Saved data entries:
━━━━━━━━━━

-- ==== Sys2Proof/Laws/Copies.lean ====
section
/-!
SUPPORT. What each operation on the memory system does to each copy of each cache, the caches common to several sets among them (R55,
R57, R120 to R122, R140).
-/

namespace Sys2Proof.Machine

/-! ### What becomes of each copy of each cache -/

/-- The caches changed one by one. -/
theorem CopiesBecome.of_map {ms ms' : MemSys} {f : Cache → Cache} {p} (h : ms'.caches = ms.caches.map f)
    (hf : ∀ c ∈ ms.caches, (f c).serves = c.serves ∧ (f c).sets = c.sets ∧ (f c).ways = c.ways ∧
      ∀ b, p c b (Table.get? c.lines b) (Table.get? (f c).lines b)) : CopiesBecome ms ms' p := by
  unfold CopiesBecome
  rw [h, List.forall₂_map_right_iff, List.forall₂_same]
  exact hf

/-- The caches as they were. -/
theorem CopiesBecome.of_same {ms ms' : MemSys} {p} (h : ms'.caches = ms.caches)
    (hf : ∀ c ∈ ms.caches, ∀ b, p c b (Table.get? c.lines b) (Table.get? c.lines b)) : CopiesBecome ms ms' p :=
  CopiesBecome.of_map (f := id) (by simp [h]) (fun c hc => ⟨rfl, rfl, rfl, hf c hc⟩)

/-- One change after another. -/
theorem CopiesBecome.trans {a b c : MemSys} {p q r} (h1 : CopiesBecome a b p) (h2 : CopiesBecome b c q)
    (h : ∀ x y b d d' d'', y.serves = x.serves → p x b d d' → q y b d' d'' → r x b d d'') : CopiesBecome a c r := by
  unfold CopiesBecome at *
  generalize a.caches = l1 at *; generalize b.caches = l2 at *; generalize c.caches = l3 at *
  induction h1 generalizing l3 with
  | nil => cases h2; exact .nil
  | cons hx _ ih =>
    cases h2 with
    | cons hy h2 =>
      exact .cons ⟨hy.1.trans hx.1, hy.2.1.trans hx.2.1, hy.2.2.1.trans hx.2.2.1, fun b => h _ _ b _ _ _ hx.1 (hx.2.2.2 b) (hy.2.2.2 b)⟩ (ih _ h2)

/-- What is known of each copy of each cache may be used. -/
theorem CopiesBecome.with_mem {ms ms' : MemSys} {p} (h : CopiesBecome ms ms' p) :
    CopiesBecome ms ms' (fun c b d d' => c ∈ ms.caches ∧ d = Table.get? c.lines b ∧ p c b d d') := by
  unfold CopiesBecome at *
  have aux : ∀ l l' : List Cache, (∀ c ∈ l, c ∈ ms.caches) →
      List.Forall₂ (fun c c' => c'.serves = c.serves ∧ c'.sets = c.sets ∧ c'.ways = c.ways ∧
        ∀ b, p c b (Table.get? c.lines b) (Table.get? c'.lines b)) l l' →
      List.Forall₂ (fun c c' => c'.serves = c.serves ∧ c'.sets = c.sets ∧ c'.ways = c.ways ∧
        ∀ b, c ∈ ms.caches ∧ Table.get? c.lines b = Table.get? c.lines b ∧ p c b (Table.get? c.lines b) (Table.get? c'.lines b)) l l' := by
    intro l l' hm h
    induction h with
    | nil => exact .nil
    | cons hx _ ih =>
      exact .cons ⟨hx.1, hx.2.1, hx.2.2.1, fun b => ⟨hm _ List.mem_cons_self, rfl, hx.2.2.2 b⟩⟩
        (ih fun c hc => hm c (List.mem_cons_of_mem _ hc))
  exact aux _ _ (fun c h => h) h

theorem CopiesBecome.mono {ms ms' : MemSys} {p q : Cache → Nat → Option (List Byte) → Option (List Byte) → Prop}
    (h : CopiesBecome ms ms' p) (hpq : ∀ c b d d', c ∈ ms.caches → d = Table.get? c.lines b → p c b d d' → q c b d d') :
    CopiesBecome ms ms' q := by
  have h2 := CopiesBecome.with_mem h
  unfold CopiesBecome at *
  exact List.Forall₂.imp (fun c c' h => ⟨h.1, h.2.1, h.2.2.1, fun b => hpq c b _ _ (h.2.2.2 b).1 rfl (h.2.2.2 b).2.2⟩) h2

/-- It is enough to look at one block after the other. -/
theorem CopiesBecome.of_each {ms ms' : MemSys} {p : Cache → Nat → Option (List Byte) → Option (List Byte) → Prop}
    (h : ∀ b0, CopiesBecome ms ms' (fun c b d d' => b = b0 → p c b d d')) :
    CopiesBecome ms ms' p := by
  unfold CopiesBecome at *
  generalize ms.caches = l at *; generalize ms'.caches = l' at *
  induction l generalizing l' with
  | nil => cases h 0; exact .nil
  | cons c l ih =>
    cases l' with
    | nil => cases h 0
    | cons c' l' =>
      simp only [List.forall₂_cons] at h ⊢
      exact ⟨⟨(h 0).1.1, (h 0).1.2.1, (h 0).1.2.2.1, fun b => (h b).1.2.2.2 b rfl⟩, ih _ fun b => (h b).2⟩

/-! ### Single caches -/

theorem get?_replaceLine (b b' : Nat) (d : List Byte) (c : Cache) :
    Table.get? (replaceLine b d c).lines b' =
      if b' = b then (Table.get? c.lines b').map (fun _ => d) else Table.get? c.lines b' := by
  by_cases hb : b' = b
  · subst hb; rw [if_pos rfl]; unfold replaceLine
    cases h : Table.get? c.lines b' with
    | none => simp [h]
    | some d0 => simp [addLine_lines, Table.get?_put_same]
  · rw [if_neg hb, get?_replaceLine_other _ _ hb]

theorem replaceLine_sets (b : Nat) (d : List Byte) (c : Cache) : (replaceLine b d c).sets = c.sets := by unfold replaceLine; split <;> rfl

theorem replaceLine_ways (b : Nat) (d : List Byte) (c : Cache) : (replaceLine b d c).ways = c.ways := by unfold replaceLine; split <;> rfl

theorem get?_dropLine (b b' : Nat) (c : Cache) :
    Table.get? (dropLine b c).lines b' = if b' = b then none else Table.get? c.lines b' := by
  by_cases hb : b' = b
  · subst hb; rw [if_pos rfl]; exact Table.get?_del_same _ _
  · rw [if_neg hb]; exact Table.get?_del_other _ hb

theorem patchLine_sets (b i : Nat) (v : Byte) (c : Cache) : (patchLine b i v c).sets = c.sets := by unfold patchLine; split <;> rfl

theorem patchLine_ways (b i : Nat) (v : Byte) (c : Cache) : (patchLine b i v c).ways = c.ways := by unfold patchLine; split <;> rfl

/-! ### Invalidate, clean, flush -/

/-- An invalidate takes the block out of the caches of the set, and no other copy changes (R120). -/
theorem copies_invalidateBlock (cfg : Config) (k : CohSet) (b : Nat) (ms : MemSys) :
    CopiesBecome ms (invalidateBlock cfg k b ms) (fun c b' d d' =>
   d' = if cacheable cfg b = true ∧ b' = b ∧ reaches cfg b k c = true then none else d) := by
  unfold invalidateBlock
  split
  next hc =>
    refine CopiesBecome.of_map rfl fun c _ => ?_
    simp only [hc, true_and]
    by_cases hr : reaches cfg b k c = true
    · simp only [hr, if_true, and_true]
      exact ⟨rfl, rfl, rfl, fun b' => get?_dropLine _ _ _⟩
    · simp [hr]
  next hc => exact CopiesBecome.of_same rfl (fun c _ b => by simp [hc])

/-- A clean that writes memory makes the copies in the common caches those of memory; no other copy changes (R121). -/
theorem copies_cleanBlock (cfg : Config) (k : CohSet) (b : Nat) (ms : MemSys) :
    CopiesBecome ms (cleanBlock cfg k b ms) (fun c b' d d' =>
   d' = if cacheable cfg b = true ∧ isDirty ms k b = true ∧ b' = b ∧ common cfg b c = true then
            d.map (fun _ => memBlock cfg (cleanBlock cfg k b ms).mem b) else d) := by
  by_cases h : (cacheable cfg b && isDirty ms k b) = true
  · have e : cleanBlock cfg k b ms = { writeMem cfg b b (blockView cfg ms k b) ms with dirty := clearDirty k b ms.dirty } := by
      unfold cleanBlock; rw [if_pos h]
    rw [Bool.and_eq_true] at h
    rw [e]
    refine CopiesBecome.of_map (f := fun c => if common cfg b c then
      replaceLine b (memBlock cfg (Memory.writeBytes ms.mem b (blockView cfg ms k b)) b) c else c) rfl fun c _ => ?_
    simp only [h.1, h.2, true_and]
    by_cases hr : common cfg b c = true
    · simp only [hr, if_true, and_true]
      refine ⟨replaceLine_serves _ _ _, replaceLine_sets _ _ _, replaceLine_ways _ _ _, fun b' => ?_⟩
      rw [get?_replaceLine]; rfl
    · simp [hr]
  · have e : cleanBlock cfg k b ms = ms := by unfold cleanBlock; rw [if_neg h]
    rw [e]
    rw [Bool.and_eq_true] at h
    exact CopiesBecome.of_same rfl (fun c _ b => by rw [if_neg]; tauto)

/-- A flush is a clean and then an invalidate (R122). -/
theorem copies_flushBlock (cfg : Config) (k : CohSet) (b : Nat) (ms : MemSys) :
    CopiesBecome ms (flushBlock cfg k b ms) (fun c b' d d' =>
    d' = if cacheable cfg b = true ∧ b' = b ∧ reaches cfg b k c = true then none
            else if cacheable cfg b = true ∧ b' = b ∧ isDirty ms k b = true ∧ common cfg b c = true then
              d.map (fun _ => memBlock cfg (flushBlock cfg k b ms).mem b)
            else d) := by
  rw [flushBlock_mem]
  refine CopiesBecome.trans (copies_cleanBlock cfg k b ms) (copies_invalidateBlock cfg k b _) fun x y b' d d' d'' hs h1 h2 => ?_
  rw [h2, h1, reaches_congr hs]
  split
  · rfl
  · split
    next h => rw [if_pos ⟨h.1, h.2.2.1, h.2.1, h.2.2.2⟩]
    next h => rw [if_neg (by tauto)]

/-! ### Stores -/

/-- A fetch gives at most one cache on the observer's path the block, where the set held none. -/
theorem copies_fetchedCaches (cfg : Config) (ms : MemSys) (b o : Nat) :
    CopiesBecome ms { ms with caches := fetchedCaches cfg ms b o } (fun c b' d d' =>
   d' = d ∨ b' = b ∧ onPath cfg b o c = true ∧ heldCopy cfg ms (cohSetOf cfg b o) b = none ∧ d' = some (blockView cfg ms (cohSetOf cfg b o) b)) := by
  unfold fetchedCaches
  split
  next => exact CopiesBecome.of_same rfl (fun _ _ _ => .inl rfl)
  next hn =>
    have hn' : heldCopy cfg ms (cohSetOf cfg b o) b = none := by simpa using hn
    simp only [hn', true_and]
    unfold CopiesBecome
    simp only
    generalize blockView cfg ms (cohSetOf cfg b o) b = bv
    induction ms.caches with
    | nil => exact .nil
    | cons c l ih =>
      unfold mapFirst
      split
      next hp =>
        refine .cons ⟨rfl, rfl, rfl, fun b' => ?_⟩ (List.forall₂_same.2 fun c _ => ⟨rfl, rfl, rfl, fun _ => .inl rfl⟩)
        by_cases hb : b' = b
        · subst hb; exact .inr ⟨rfl, hp, by rw [addLine_lines, Table.get?_put_same]⟩
        · exact .inl (by rw [addLine_lines, Table.get?_put_other _ _ hb])
      next => exact .cons ⟨rfl, rfl, rfl, fun _ => .inl rfl⟩ ih

/-- A store of zero: the caches of the set patch their copies, or one fetches the block, where a cache can satisfy it; else the common
caches hold what memory then holds (R55, R57). -/
theorem copies_storeBy (cfg : Config) (o x : Nat) (ms : MemSys) :
    CopiesBecome ms (storeBy cfg o x 0 ms) (fun c b' d d' =>
  if b' = blkBase x (cbsM cfg) then
    if canCache cfg ms b' o then
       if reaches cfg b' (cohSetOf cfg b' o) c then (∀ l, d = some l → d' = some (l.set (x - b') 0)) ∧
          (d = none → d' = none ∨ heldCopy cfg ms (cohSetOf cfg b' o) b' = none ∧
            d' = some ((blockView cfg ms (cohSetOf cfg b' o) b').set (x - b') 0))
       else d' = d
    else if common cfg b' c then d' = d.map (fun _ => memBlock cfg (storeBy cfg o x 0 ms).mem b') else d' = d
  else d' = d) := by
  by_cases hcan : canCache cfg ms (blkBase x (cbsM cfg)) o = true
  · rw [storeBy_cached hcan]
    set b := blkBase x (cbsM cfg) with hb
    have h2 : CopiesBecome { ms with caches := fetchedCaches cfg ms b o }
        (storeCached cfg o b (x - b) 0 ms) (fun c b' d d' =>
      d' = if b' = b ∧ reaches cfg b (cohSetOf cfg b o) c = true then d.map (fun l => l.set (x-b) 0) else d) := by
      refine CopiesBecome.of_map (f := fun c => if reaches cfg b (cohSetOf cfg b o) c then patchLine b (x-b) 0 c else c) rfl fun c _ => ?_
      by_cases hr : reaches cfg b (cohSetOf cfg b o) c = true
      · simp only [hr, if_true, and_true]
        refine ⟨patchLine_serves _ _ _ _, patchLine_sets _ _ _ _, patchLine_ways _ _ _ _, fun b' => ?_⟩
        by_cases hbb : b' = b
        · subst hbb; rw [if_pos rfl, get?_patchLine_same]
        · rw [if_neg hbb, get?_patchLine_other _ _ _ hbb]
      · simp [hr]
    refine CopiesBecome.trans (CopiesBecome.with_mem (copies_fetchedCaches cfg ms b o)) h2 fun c c1 b' d d' d'' hs ⟨hm, hd, h1⟩ h2 => ?_
    rw [reaches_congr hs] at h2
    by_cases hbb : b' = b
    · subst hbb
      rw [if_pos rfl, if_pos hcan]
      by_cases hr : reaches cfg b (cohSetOf cfg b o) c = true
      · rw [if_pos ⟨rfl, hr⟩] at h2
        rw [if_pos hr]
        refine ⟨fun l hl => ?_, fun hn => ?_⟩
        · rcases h1 with rfl | ⟨-, -, hnone, -⟩
          · rw [h2, hl]; rfl
          · have := heldIn_isSome_of_mem hm hr (hd.symm.trans hl)
            rw [heldCopy_eq] at hnone; rw [hnone] at this; cases this
        · rcases h1 with rfl | ⟨-, -, hnone, hv⟩
          · rw [hn] at h2; exact .inl h2
          · rw [hv] at h2; exact .inr ⟨hnone, h2⟩
      · rw [if_neg (fun h => hr h.2)] at h2
        rw [if_neg hr, h2]
        rcases h1 with h1 | ⟨-, hp, -, -⟩
        · exact h1
        · exact absurd (onPath_reaches hp) hr
    · rw [if_neg hbb]
      rw [if_neg (fun h => hbb h.1)] at h2
      rcases h1 with h1 | ⟨h, -⟩
      · rw [h2, h1]
      · exact absurd h hbb
  · rw [storeBy_uncached hcan]
    set b := blkBase x (cbsM cfg) with hb
    refine CopiesBecome.of_map (f := fun c => if common cfg b c then
      replaceLine b (memBlock cfg (Memory.writeBytes ms.mem x [0]) b) c else c) rfl fun c _ => ?_
    by_cases hr : common cfg b c = true
    · simp only [hr, if_true]
      refine ⟨replaceLine_serves _ _ _, replaceLine_sets _ _ _, replaceLine_ways _ _ _, fun b' => ?_⟩
      rw [get?_replaceLine]
      by_cases hbb : b' = b
      · subst hbb; rw [if_pos rfl, if_pos rfl, if_neg hcan, if_pos hr]; rfl
      · rw [if_neg hbb, if_neg hbb]
    · simp only [hr]
      refine ⟨rfl, rfl, rfl, fun b' => ?_⟩
      by_cases hbb : b' = b
      · subst hbb; rw [if_pos rfl, if_neg hcan, if_neg hr]; rfl
      · rw [if_neg hbb]; rfl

━━━━━━━━━━

PROBLEM DETAILS
Search the data above for the string "canCache" and return every line that has it.

WRITTEN RESPONSE
    if canCache cfg ms b' o then
  by_cases hcan : canCache cfg ms (blkBase x (cbsM cfg)) o = true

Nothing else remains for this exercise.